Il neo pentito di 'ndrangheta «informato del mandato omicidiario direttamente da Rocco Azzaro e Nicola Acri, a bordo della Fiat Bravo a lui in uso, unitamente alla vittima» avrebbe condotto Di Cicco presso il lungomare di Torretta di Crucoli per consegnarlo, fra gli altri, a «Giuseppe Spagnolo detto "U Bandito", e Peppe Nicastri, i quali, unitamente ad altri rimasti allo stato sconosciuti», avrebbero bloccato immediatamente Di Cicco una volta che il cassanese scese dall'auto esplodendo colpi d'arma da guoco, con una pistola calibro 38. L'esecutore materiale, raccontano i pentiti, sarebbe stato Spagnolo che successivamente «grazie all'ausilio dei mezzi meccanici in uso all'azienda di Giuseppe Nicastri, ne occultavano il cadavere, interrandolo».
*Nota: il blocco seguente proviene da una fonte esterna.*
/-! ## Several requests -/

/-- R80: the frames and the sources after the ends of several requests. -/
theorem endRequests_list (outcome : FrameId → FrameOutcome) (l : List FrameId) (s : State)
    (distinct : l.Nodup) :
    (∀ i, frameOf (l.foldl (fun u j => endRequest (outcome j) u j) s) i =
      if i ∈ l ∧ isHeld s i = true then
        reportedFrame (outcome i) s.planner.period (frameOf s i)
      else frameOf s i) ∧
    ∀ k, grantOf (l.foldl (fun u j => endRequest (outcome j) u j) s) k =
      if (∃ i, i ∈ l ∧ heldSlot s i = some k) ∧ isGrantWaiting s k = true then
        { grantOf s k with state := .idle }
      else grantOf s k := by
  induction l generalizing s with
  | nil => simp
  | cons j rest ih =>
    rw [List.nodup_cons] at distinct
    obtain ⟨frames, grants⟩ := ih (endRequest (outcome j) s j) distinct.2
    refine ⟨fun i => ?_, fun k => ?_⟩
    · rw [List.foldl_cons, frames, endRequest_period, frameOf_endRequest]
      by_cases hij : j = i
      · subst hij
        simp [distinct.1]
      · have same : frameOf (endRequest (outcome j) s j) i = frameOf s i := by
          rw [frameOf_endRequest, if_neg fun h => hij h.1]
        have held : isHeld (endRequest (outcome j) s j) i = isHeld s i := by
          simp only [isHeld, same]
        have other : ¬i = j := fun h => hij h.symm
        simp [hij, other, held]
    · rw [List.foldl_cons, grants]
      have others (i : FrameId) (hi : i ∈ rest) :
          heldSlot (endRequest (outcome j) s j) i = heldSlot s i := by
        apply heldSlot_of_frame
        rw [frameOf_endRequest, if_neg]
        rintro ⟨rfl, _⟩
        exact distinct.1 hi
      have named : (∃ i, i ∈ rest ∧ heldSlot (endRequest (outcome j) s j) i = some k) ↔
          ∃ i, i ∈ rest ∧ heldSlot s i = some k := by
        constructor <;> rintro ⟨i, hi, h⟩
        · exact ⟨i, hi, (others i hi) ▸ h⟩
        · exact ⟨i, hi, (others i hi).trans h⟩
      simp only [named]
      have waiting : isGrantWaiting (endRequest (outcome j) s j) k =
          (isGrantWaiting s k && !decide (heldSlot s j = some k)) := by
        unfold isGrantWaiting
        rw [grantOf_endRequest]
        by_cases h : heldSlot s j = some k <;> by_cases w : (grantOf s k).state = .waiting <;>
          simp [h, w, isGrantWaiting]
      rw [waiting, grantOf_endRequest]
      by_cases h : heldSlot s j = some k <;> by_cases w : isGrantWaiting s k = true <;>
        simp [h, w]

/-- R80: a frame after the ends of the requests of a set. -/
theorem frameOf_endRequests (outcome : FrameId → FrameOutcome) (s : State) (ended : FrameId → Bool)
    (i : FrameId) : frameOf (endRequests outcome s ended) i =
      if ended i = true ∧ isHeld s i = true then
        reportedFrame (outcome i) s.planner.period (frameOf s i)
      else frameOf s i := by
  have := (endRequests_list outcome (allFrames.filter ended) s
    ((List.nodup_finRange 48).filter _)).1 i
  simpa [endRequests] using this

/-- R45, R80: a source after the ends of the requests of a set. -/
theorem grantOf_endRequests (outcome : FrameId → FrameOutcome) (s : State) (ended : FrameId → Bool)
    (k : SlotId) : grantOf (endRequests outcome s ended) k =
      if (∃ i, ended i = true ∧ heldSlot s i = some k) ∧ isGrantWaiting s k = true then
        { grantOf s k with state := .idle }
      else grantOf s k := by
  have := (endRequests_list outcome (allFrames.filter ended) s
    ((List.nodup_finRange 48).filter _)).2 k
  simpa [endRequests] using this

/-! ## The target-reached check -/

theorem holdsAlone.heldFor_eq {s : State} {i : FrameId} {k : SlotId} (h : holdsAlone s i k) :
    heldFor s k = some i := by
  have some := (heldFor_isSome s k).mpr ⟨i, h.1⟩
  obtain ⟨j, hj⟩ := Option.isSome_iff_exists.mp some
  rw [hj, h.2 j (heldSlot_of_heldFor s k j hj)]

/-- R75: a request that stands in order is alone for its slot. -/
theorem RequestsMatchSlots.holdsAlone {s : State} (h : RequestsMatchSlots s) {i : FrameId}
    {k : SlotId} (held : heldSlot s i = some k) : holdsAlone s i k :=
  ⟨held, fun j other => h.1 j i k other held⟩

/-- R49, R81: a RUNNING source among the slots that have reached their target. -/
theorem endAtTarget_reached (s : State) (slots : List SlotId) (i : FrameId) (k : SlotId)
    (mem : k ∈ slots) (running : (grantOf s k).state = .running) (alone : holdsAlone s i k) :
    endedAtTarget s (endAtTarget s slots) i k := by
  have runs : isGrantRunning s k = true := by simp [isGrantRunning, running]
  have kept := endGrants_kept .target s slots
  have held := alone.heldFor_eq
  have result := result_endGrants .target slots s k i held
  rw [if_pos ⟨mem, runs⟩] at result
  have grant := grantOf_endGrants .target slots s k
  rw [if_pos ⟨mem, runs⟩, held, endedGrant_eq_grantEnded, Option.isSome_some] at grant
  have isHeldThen : isHeld (endGrants .target s slots) i = true := by
    rw [kept.isHeld_eq]
    exact (heldSlot_held s i k alone.1).1
  have period : (endGrants .target s slots).planner.period = s.planner.period := by
    rw [(endGrants_moved .target s slots).planner_eq]
  have slotThen : heldSlot (endGrants .target s slots) i = some k := by
    rw [kept.heldSlot_eq]
    exact alone.1
  have only (j : FrameId) (h : heldSlot (endGrants .target s slots) j = some k) : j = i :=
    alone.2 j ((kept.heldSlot_eq j).symm.trans h)
  refine ⟨fun heat => ?_, fun standing => ?_⟩
  · have isHeat : kindOf s i = some .heat := by simp [kindOf, heat, requestKind]
    unfold endAtTarget
    rw [frameOf_endRequests, grantOf_endRequests, isHeldThen, period]
    have ends : isHeatOf s slots i = true := by
      simp [isHeatOf, isHeat, alone.1, mem]
    refine ⟨?_, ?_, ?_⟩
    · rw [if_pos ⟨ends, rfl⟩]; rfl
    · rw [if_pos ⟨ends, rfl⟩, reportedFrame, result]
    · by_cases waits : isGrantWaiting (endGrants .target s slots) k = true
      · rw [if_pos ⟨⟨i, ends, slotThen⟩, waits⟩, grant]
        rw [isGrantWaiting, grant] at waits
        unfold grantEnded at waits ⊢
        split at waits
        · simp at waits
        · simp [*]
      · rw [if_neg fun h => waits h.2, grant]
        rw [isGrantWaiting, grant] at waits
        unfold grantEnded at waits ⊢
        split at waits
        · simp [*]
        · simp at waits
  · have isStanding : kindOf s i = some .standing := by simp [kindOf, standing, requestKind]
    unfold endAtTarget
    have stays : isHeatOf s slots i = false := by
      simp [isHeatOf, isStanding]
    unfold endedHolding
    rw [frameOf_endRequests, grantOf_endRequests, if_neg (by rw [stays]; simp), if_neg]
    · exact ⟨(kept.2.2.2.2 i).1, result, grant⟩
    · rintro ⟨⟨j, hj, slot⟩, _⟩
      rw [only j slot, stays] at hj
      cases hj
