theorem Served.grantsKept {listed : Prop} {p : PortId} {s t : State} (h : Served p s t)
    (lists : listed → FramesListed s) : GrantsKept listed s t := by
  have listedBut (l : listed) : ListedBut none s := ((framesListed_iff s).mp (lists l)).2
  cases h
  case taken i rest head =>
    refine .of_frame i rfl rfl (fun j e => frameOf_modFrame_other _ i j _ (Ne.symm e))
      (fun l => ?_) fun _ => ?_
    · have free := ((listedBut l).1 p).1
      rw [head] at free
      exact isHeld_of_state ((free.2 i).mp (List.mem_cons_self ..)).2.1 (by simp)
    · exact isHeld_of_state (st := .taken) (by simp [clearedFrame]) (by simp)
  case filled i offset data state =>
    refine .of_frame i rfl rfl (fun j e => frameOf_modFrame_other _ i j _ (Ne.symm e))
      (fun _ => isHeld_of_state state (by simp)) fun _ => isHeld_of_state (st := .taken) ?_ (by simp)
    simp [state]
  case posted i owner state =>
    refine .of_frame i rfl rfl (fun j e => ?_) (fun _ => isHeld_of_state state (by simp))
      fun _ => isHeld_of_state (st := .posted) ?_ (by simp)
    · rw [frameOf_setPostList, frameOf_modFrame_other _ i j _ (Ne.symm e)]
    · rw [frameOf_setPostList]
      simp
  case freed i owner state =>
    refine .of_frame i rfl rfl (fun j e => frameOf_modFrame_other s i j _ (Ne.symm e)) (fun _ => ?_)
      fun _ => isHeld_of_state (st := .free) ?_ (by simp)
    · rcases state with state | state <;> exact isHeld_of_state state (by simp)
    · have now : frameOf (Machine.freed s p i) i = frameOf (setFrameState s i .free) i := rfl
      rw [now, frameOf_setFrameState, if_pos rfl]
  case collected i rest head =>
    refine .of_frame i rfl rfl (fun j e => frameOf_modFrame_other s i j _ (Ne.symm e)) (fun l => ?_)
      fun _ => isHeld_of_state (st := .collected) ?_ (by simp)
    · have reply := ((listedBut l).1 p).2.2
      rw [head] at reply
      exact isHeld_of_state ((reply.2 i).mp (List.mem_cons_self ..)).2.1 (by simp)
    · rw [frameOf_setReplyQueue, frameOf_setFrameState, if_pos rfl]
  case written n data permitted =>
    have stored : GrantsKept listed s (storeWritten (portOf s p).selector data s) := by
      obtain ⟨x, alerts, eq, _⟩ := storeWritten_eq (portOf s p).selector data s
      rw [eq]
      exact .of_blocks rfl rfl
    exact (stored.trans (endGrants_grantsKept .paidBlock _ _)).trans (.of_blocks rfl rfl)
  case entered =>
    have begun : GrantsKept listed s (s.setStore (storeEntered p s)) := .of_blocks rfl rfl
    refine (begun.trans (revokeAll_grantsKept .setupEnter _)).trans (.of_blocks ?_ ?_)
    · obtain ⟨alerts, eq⟩ := setupEntered_blocks p s
      rw [eq]
      rfl
    · obtain ⟨alerts, eq⟩ := setupEntered_blocks p s
      rw [eq]
      rfl
  case exited setup inside passes =>
    rw [setupExited_eq]
    exact (exitTaken_grantsKept fun l => sharesMayChange_of_exit (lists l) inside passes).trans
      (endSetup_grantsKept _)
  case restored => exact endSetupRestoring_grantsKept s
  case portReset => exact (resetFrames_grantsKept p s).trans (.of_blocks rfl rfl)
  all_goals exact .of_blocks rfl rfl

theorem setLine_grantsKept {listed : Prop} (s : State) (l : Line) (x : InputLine) :
    GrantsKept listed s (setLine s l x) := by
  cases l <;> exact .of_blocks rfl rfl

theorem takeLevel_grantsKept {listed : Prop} (l : Line) (level : Level) (s : State) :
    GrantsKept listed s (takeLevel l level s) :=
  (setLine_grantsKept s l _).trans ((lineEffects_grantsKept s l _).trans (.of_blocks rfl rfl))
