-- ==== Sys2Proof/Machine/State.lean ====
section
/-! DEFINITION. The whole state of CORE, the kinds of error, and the state after reset. -/

namespace Sys2Proof.Machine

/-- The error kinds the spec names (60_exceptions.md R120). -/
inductive ErrorKind where
  /-- MemRead or MemWrite at an address of 256 or more (R121). -/
  | addressOutOfRange
  /-- A register operand byte of 8 to 255 (R122). -/
  | registerOutOfRange
  /-- An opcode byte with no row in the decode table (R123). -/
  | unknownOpcode
  /-- An ALU operation tag other than ADD or SUB; no opcode reaches the ALU with one (R124). -/
  | unsupportedALUOperation
  /-- A program longer than 256 bytes; raised by the loader port, never by a cycle (R125). -/
  | programTooLarge
  deriving DecidableEq, Repr

/-- The run state of the Execution Engine (10_state.md R22). -/
inductive RunState where
  | running
  | halted
  | faulted (kind : ErrorKind) (pcAtFault : PcWord)
  deriving DecidableEq, Repr

/-- What `run()` returns (60_exceptions.md R129). -/
inductive RunOutcome where
  | haltedNormally
  | faulted (kind : ErrorKind) (pcAtFault : PcWord)
  deriving DecidableEq, Repr

/-- The eight general registers (10_state.md R10). -/
abbrev RegFile := Vector Byte 8

/-- Memory: the cells that do not hold 0, in rising order of address (log 14). -/
abbrev Memory := List Host.Cell

/-- One record of the trace port (60_exceptions.md R136). -/
structure TraceRecord where
  /-- the address of the cycle's opcode byte -/
  programCounter : PcWord
  rawOpcode : Byte
  /-- none where the instruction has no operand A -/
  operandA : Option Byte
  /-- none where the instruction has no operand B -/
  operandB : Option Byte
  /-- the registers after the execute step -/
  registers : RegFile
  deriving DecidableEq, Repr

/-- Everything CORE holds (10_state.md, summary table), its observations (R24), the open parameter TRACE_ENABLED
(00_scope.md R4) and the loader port's own mark (70_reset_and_hazards.md R153). -/
structure State where
  /-- `R[0]` to `R[7]` (10_state.md R10) -/
  regs : RegFile
  /-- the program counter (10_state.md R15) -/
  pc : PcWord
  /-- `FL` (10_state.md R19) -/
  flags : Byte
  /-- `IM` (10_state.md R20) -/
  intMask : Byte
  /-- `IS` (10_state.md R20) -/
  intStatus : Byte
  /-- `M[0]` to `M[255]` (10_state.md R21) -/
  mem : Memory
  /-- the run state (10_state.md R22) -/
  runState : RunState
  /-- the output sequence, oldest value first (10_state.md R24, 60_exceptions.md R134) -/
  out : List Byte
  /-- the trace sequence, oldest record first (10_state.md R24, 60_exceptions.md R136) -/
  trace : List TraceRecord
  /-- the number of completed cycles (10_state.md R24) -/
  cycles : Nat
  /-- TRACE_ENABLED (00_scope.md R4); no step changes it (log 1) -/
  traceEnabled : Bool
  /-- the loader port has accepted its one program (70_reset_and_hazards.md R153; log 3) -/
  programLoaded : Bool
  deriving DecidableEq, Repr

/-- Reasons an operation of the host answers with a fault. A fault raised in a cycle is NOT one of them: the spec
makes it a state of the machine, `RunState.faulted`, and the step answers that next state (log 2). -/
inductive Fault where
  /-- ProgramTooLarge, answered by the loader port alone: nothing was written and the core stays as it was
  (60_exceptions.md R125). Safe: no step raises it. -/
  | programTooLarge
  deriving DecidableEq, Repr

/-- Reasons the model gives an operation no meaning. -/
inductive Refusal where
  /-- An instruction with no meaning yet, refused by an arm of exec. No arm raises it: every instruction has its
  meaning. Safe. -/
  | notModelled (mnemonic : String)
  /-- A load after the first cycle, or a second load (70_reset_and_hazards.md R153: "refuses a load at any other
  time"); raised by the loader port alone. Safe. -/
  | loadOutsideLaunch
  deriving DecidableEq, Repr

/-- The state at construction (70_reset_and_hazards.md R150), for either value of TRACE_ENABLED. -/
def State.resetWith (traceEnabled : Bool) : State where
  regs := #v[0, 0, 0, 0, 0, 0, 0, Config.spReset]
  pc := 0
  flags := 0
  intMask := 0
  intStatus := 0
  mem := []
  runState := .running
  out := []
  trace := []
  cycles := 0
  traceEnabled := traceEnabled
  programLoaded := false

/-- The machine right after reset, TRACE_ENABLED left open (log 1). -/
def State.reset : State := State.resetWith Config.traceEnabled

end Sys2Proof.Machine
end

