-- ==== Sys2Proof/Machine/Loader.lean ====
section
/-! DEFINITION. The loader port (70_reset_and_hazards.md R152, R153). -/

namespace Sys2Proof.Machine

/-- The loader port accepts a program: after reset, before the first cycle, and once (R153; log 3). -/
def State.launchPending (s : State) : Bool :=
  decide (s.runState = .running) && decide (s.cycles = 0) && !s.programLoaded

/-- `load(bytes)` (R152): all or nothing, from address 0 upward. A program of more than 256 bytes fails with
ProgramTooLarge and the core stays as it was (60_exceptions.md R125); a load at any other time is refused. -/
def load (program : List Byte) (s : State) : Host.Outcome State Fault Refusal :=
  if s.launchPending then
    if Config.maxProgramLen < program.length then .fault .programTooLarge
    else .next { s with mem := s.mem.writeBytes Config.loadBase program, programLoaded := true }
  else .refused .loadOutsideLaunch

/-- A launch: construction, then the load of a program. -/
def launch (traceEnabled : Bool) (program : List Byte) : Host.Outcome State Fault Refusal :=
  load program (State.resetWith traceEnabled)

end Sys2Proof.Machine
end

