/-- 95_test_vectors.md P7: a launched program completes at most 128 cycles and so emits at most 128 values. What
counts as a completed cycle is the spec's decisions D19 (log 10) and, for HLT's, D3 (log 6). The bound rests on pc not
wrapping past 255 (10_state.md R18, D2, log 8), on a faulting cycle emitting nothing (60_exceptions.md R127, D4, log 7)
and, for any number of steps, on terminal steps changing nothing (30_encoding.md R61, D20, log 2). -/
def Obligations.LaunchedRunCompletesAtMost128Cycles : Prop :=
  ∀ (b : Bool) (program : List Byte) (k : Nat) (s t : State), launch b program = .next s →
    Sys2Proof.core.run k s = .next t → t.cycles ≤ 128 ∧ t.out.length ≤ 128

/-- 70_reset_and_hazards.md R159, 10_state.md R24: registers, pc, memory, run state, the values emitted and the
cycles counted depend on nothing but the registers, pc, memory and run state at the start: not on TRACE_ENABLED, the
trace, the earlier output or count, FL, IM or IS. The records traced depend on these and on TRACE_ENABLED. What is
counted and traced is the spec's decisions D19 and D7 (log 10, log 9), and that a faulting cycle appends nothing D4
(log 7). -/
def Obligations.RunIgnoresObservationsAndReservedRegisters : Prop :=
  ∀ (k : Nat) (s s' t : State), s.regs = s'.regs → s.pc = s'.pc → s.mem = s'.mem → s.runState = s'.runState →
    Sys2Proof.core.run k s = .next t →
      ∃ t' o c r, Sys2Proof.core.run k s' = .next t' ∧ t.regs = t'.regs ∧ t.pc = t'.pc ∧ t.mem = t'.mem ∧
        t.runState = t'.runState ∧ t.out = s.out ++ o ∧ t'.out = s'.out ++ o ∧ t.cycles = s.cycles + c ∧
        t'.cycles = s'.cycles + c ∧ t.trace = s.trace ++ (if s.traceEnabled = true then r else []) ∧
        t'.trace = s'.trace ++ (if s'.traceEnabled = true then r else [])
end

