-- ==== Sys2Proof/Laws/Memory.lean ====
section
/-! SUPPORT. The laws of memory: reading after writing, and the canonical form. -/

namespace Sys2Proof.Machine

/-- Every listed address lies above a bound. -/
def Memory.Above (m : Memory) (a : Nat) : Prop := ∀ c ∈ m, a < c.1

theorem Memory.wf_nil : Memory.wf [] := ⟨.nil, by simp⟩

theorem Memory.wf_tail {c : Host.Cell} {m : Memory} (h : Memory.wf (c :: m)) : m.wf :=
  ⟨(List.pairwise_cons.1 h.1).2, fun d hd => h.2 d (List.mem_cons_of_mem _ hd)⟩

theorem Memory.wf_head_above {c : Host.Cell} {m : Memory} (h : Memory.wf (c :: m)) : m.Above c.1 :=
  (List.pairwise_cons.1 h.1).1

theorem Memory.wf_head {c : Host.Cell} {m : Memory} (h : Memory.wf (c :: m)) :
    c.1 < Config.memSize ∧ c.2 ≠ Memory.unlisted :=
  h.2 c List.mem_cons_self

theorem Memory.wf_cons {k : Nat} {w : Byte} {m : Memory} (hm : m.wf) (ha : m.Above k)
    (hk : k < Config.memSize) (hw : w ≠ Memory.unlisted) : Memory.wf ((k, w) :: m) :=
  ⟨List.pairwise_cons.2 ⟨ha, hm.1⟩, List.forall_mem_cons.2 ⟨⟨hk, hw⟩, hm.2⟩⟩

theorem Memory.above_mono {m : Memory} {a b : Nat} (h : m.Above b) (hab : a < b) : m.Above a :=
  fun c hc => Nat.lt_trans hab (h c hc)

theorem Memory.get_of_above {m : Memory} {a b : Nat} (h : m.Above b) (hab : a ≤ b) :
    m.get a = Memory.unlisted := by
  induction m with
  | nil => rfl
  | cons c m ih =>
    have hc : b < c.1 := h c List.mem_cons_self
    simp [Memory.get, show c.1 ≠ a by omega, ih fun d hd => h d (List.mem_cons_of_mem _ hd)]

theorem Memory.set_above {m : Memory} {a b : Nat} {v : Byte} (h : m.Above b) (hab : b < a) :
    (m.set a v).Above b := by
  induction m with
  | nil =>
    unfold Memory.set
    split
    · exact h
    · simpa [Memory.Above] using hab
  | cons c m ih =>
    have hc : b < c.1 := h c List.mem_cons_self
    have hm : Memory.Above m b := fun d hd => h d (List.mem_cons_of_mem _ hd)
    unfold Memory.set
    split_ifs
    · exact h
    · exact List.forall_mem_cons.2 ⟨hab, h⟩
    · exact hm
    · exact List.forall_mem_cons.2 ⟨hab, hm⟩
    · exact List.forall_mem_cons.2 ⟨hc, ih hm⟩

/-- Writing a cell keeps the canonical form. -/
theorem Memory.set_wf {m : Memory} (h : m.wf) {a : Nat} (ha : a < Config.memSize) (v : Byte) :
    (m.set a v).wf := by
  induction m with
  | nil =>
    unfold Memory.set
    split
    · exact h
    · exact Memory.wf_cons h (by simp [Memory.Above]) ha ‹_›
  | cons c m ih =>
    have hm := Memory.wf_tail h
    have hab := Memory.wf_head_above h
    unfold Memory.set
    split_ifs with h1 h2 h2 h3
    · exact h
    · exact Memory.wf_cons h (List.forall_mem_cons.2 ⟨h1, Memory.above_mono hab h1⟩) ha h2
    · exact hm
    · exact Memory.wf_cons hm (h2 ▸ hab) ha h3
    · exact Memory.wf_cons (ih hm) (Memory.set_above hab (by omega)) (Memory.wf_head h).1 (Memory.wf_head h).2

/-- A cell reads as the value last written to it, and every other cell as before. -/
theorem Memory.get_set {m : Memory} (h : m.wf) (a : Nat) (v : Byte) (b : Nat) :
    (m.set a v).get b = if b = a then v else m.get b := by
  induction m with
  | nil =>
    by_cases hv : v = Memory.unlisted <;> by_cases hb : b = a <;>
      simp [Memory.set, Memory.get, hv, hb, Ne.symm]
  | cons c m ih =>
    have hab := Memory.wf_head_above h
    have hget : Memory.get (c :: m) b = if c.1 = b then c.2 else Memory.get m b := rfl
    have hset : Memory.set (c :: m) a v =
        if a < c.1 then if v = Memory.unlisted then c :: m else (a, v) :: c :: m
        else if a = c.1 then if v = Memory.unlisted then m else (a, v) :: m
        else c :: Memory.set m a v := rfl
    rw [hset]
    split_ifs with h1 hv hb hb h2 hv hb
    · rw [hget, if_neg (by omega), Memory.get_of_above hab (by omega), hv]
    · rfl
    · simp [Memory.get, hb]
    · simp [Memory.get, Ne.symm hb]
    · rw [Memory.get_of_above hab (by omega), hv]
    · rw [hget, if_neg (by omega)]
    · simp [Memory.get, ‹b = a›]
    · simp [Memory.get, show ¬a = b by omega, show ¬c.1 = b by omega]
    · have hcb : ¬c.1 = b := by omega
      simp [Memory.get, hcb, ih (Memory.wf_tail h)]
      exact fun hb => absurd ‹b = a› hb
    · simp [Memory.get, ih (Memory.wf_tail h), ‹¬b = a›]

theorem Memory.read_of_lt {m : Memory} {a : Nat} (h : a < 256) : m.read a = .ok (m.get a) := by
  simp [Memory.read, h]

theorem Memory.read_of_ge {m : Memory} {a : Nat} (h : 256 ≤ a) : m.read a = .error .addressOutOfRange := by
  simp [Memory.read, Nat.not_lt.2 h]

theorem Memory.read_eq_ok {m : Memory} {a : Nat} {v : Byte} : m.read a = .ok v ↔ a < 256 ∧ m.get a = v := by
  by_cases h : a < 256 <;> simp [Memory.read, h]

theorem Memory.write_of_lt {m : Memory} {a : Nat} (h : a < 256) (v : Nat) :
    m.write a v = .ok (m.set a (BitVec.ofNat 8 v)) := by
  simp [Memory.write, h]

theorem Memory.write_of_ge {m : Memory} {a : Nat} (h : 256 ≤ a) (v : Nat) :
    m.write a v = .error .addressOutOfRange := by
  simp [Memory.write, Nat.not_lt.2 h]

/-- Storing one byte of a sequence. -/
theorem Memory.writeBytes_cons (m : Memory) (a : Nat) (v : Byte) (vs : List Byte) :
    m.writeBytes a (v :: vs) = Memory.writeBytes (if a < 256 then m.set a v else m) (a + 1) vs := by
  by_cases h : a < 256
  · simp [Memory.writeBytes, Memory.write_of_lt h, h]
  · simp [Memory.writeBytes, Memory.write_of_ge (Nat.not_lt.1 h), h]

/-- Storing a sequence of bytes keeps the canonical form. -/
theorem Memory.writeBytes_wf {m : Memory} (h : m.wf) (a : Nat) (vs : List Byte) : (m.writeBytes a vs).wf := by
  induction vs generalizing m a with
  | nil => exact h
  | cons v vs ih =>
    rw [Memory.writeBytes_cons]
    split_ifs with ha
    · exact ih (Memory.set_wf h ha v) _
    · exact ih h _

/-- A cell below the stored bytes reads as before. -/
theorem Memory.get_writeBytes_below {m : Memory} (h : m.wf) {a : Nat} (vs : List Byte) {b : Nat} (hb : b < a) :
    (m.writeBytes a vs).get b = m.get b := by
  induction vs generalizing m a with
  | nil => rfl
  | cons v vs ih =>
    rw [Memory.writeBytes_cons]
    split_ifs with ha
    · rw [ih (Memory.set_wf h ha v) (by omega), Memory.get_set h, if_neg (by omega)]
    · exact ih h (by omega)

/-- A cell above the stored bytes reads as before. -/
theorem Memory.get_writeBytes_above {m : Memory} (h : m.wf) {a : Nat} (vs : List Byte) {b : Nat}
    (hb : a + vs.length ≤ b) : (m.writeBytes a vs).get b = m.get b := by
  induction vs generalizing m a with
  | nil => rfl
  | cons v vs ih =>
    rw [List.length_cons] at hb
    rw [Memory.writeBytes_cons]
    split_ifs with ha
    · rw [ih (Memory.set_wf h ha v) (by omega), Memory.get_set h, if_neg (by omega)]
    · exact ih h (by omega)

/-- A stored byte is read back. -/
theorem Memory.get_writeBytes_at {m : Memory} (h : m.wf) {a : Nat} {vs : List Byte} {k : Nat} {v : Byte}
    (hk : vs[k]? = some v) (hlt : a + k < 256) : (m.writeBytes a vs).get (a + k) = v := by
  induction vs generalizing m a k with
  | nil => simp at hk
  | cons w vs ih =>
    rw [Memory.writeBytes_cons, if_pos (by omega)]
    have hw := Memory.set_wf h (show a < Config.memSize by simp; omega) w
    cases k with
    | zero =>
      rw [Nat.add_zero, Memory.get_writeBytes_below hw vs (by omega), Memory.get_set h]
      simpa using hk
    | succ k =>
      rw [show a + (k + 1) = a + 1 + k by omega]
      exact ih hw (by simpa using hk) (by omega)

end Sys2Proof.Machine
end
La Dda di Catanzaro ritiene che Salvatore Di Cicco, ucciso il primo settembre del 2001, sia stato eliminato in quanto le cosche mafiose di Cassano e Corigliano ipotizzavano che lo stesso fosse un confidente delle forze dell'ordine. E per questo motivo andava assassinato senza far trovare il corpo.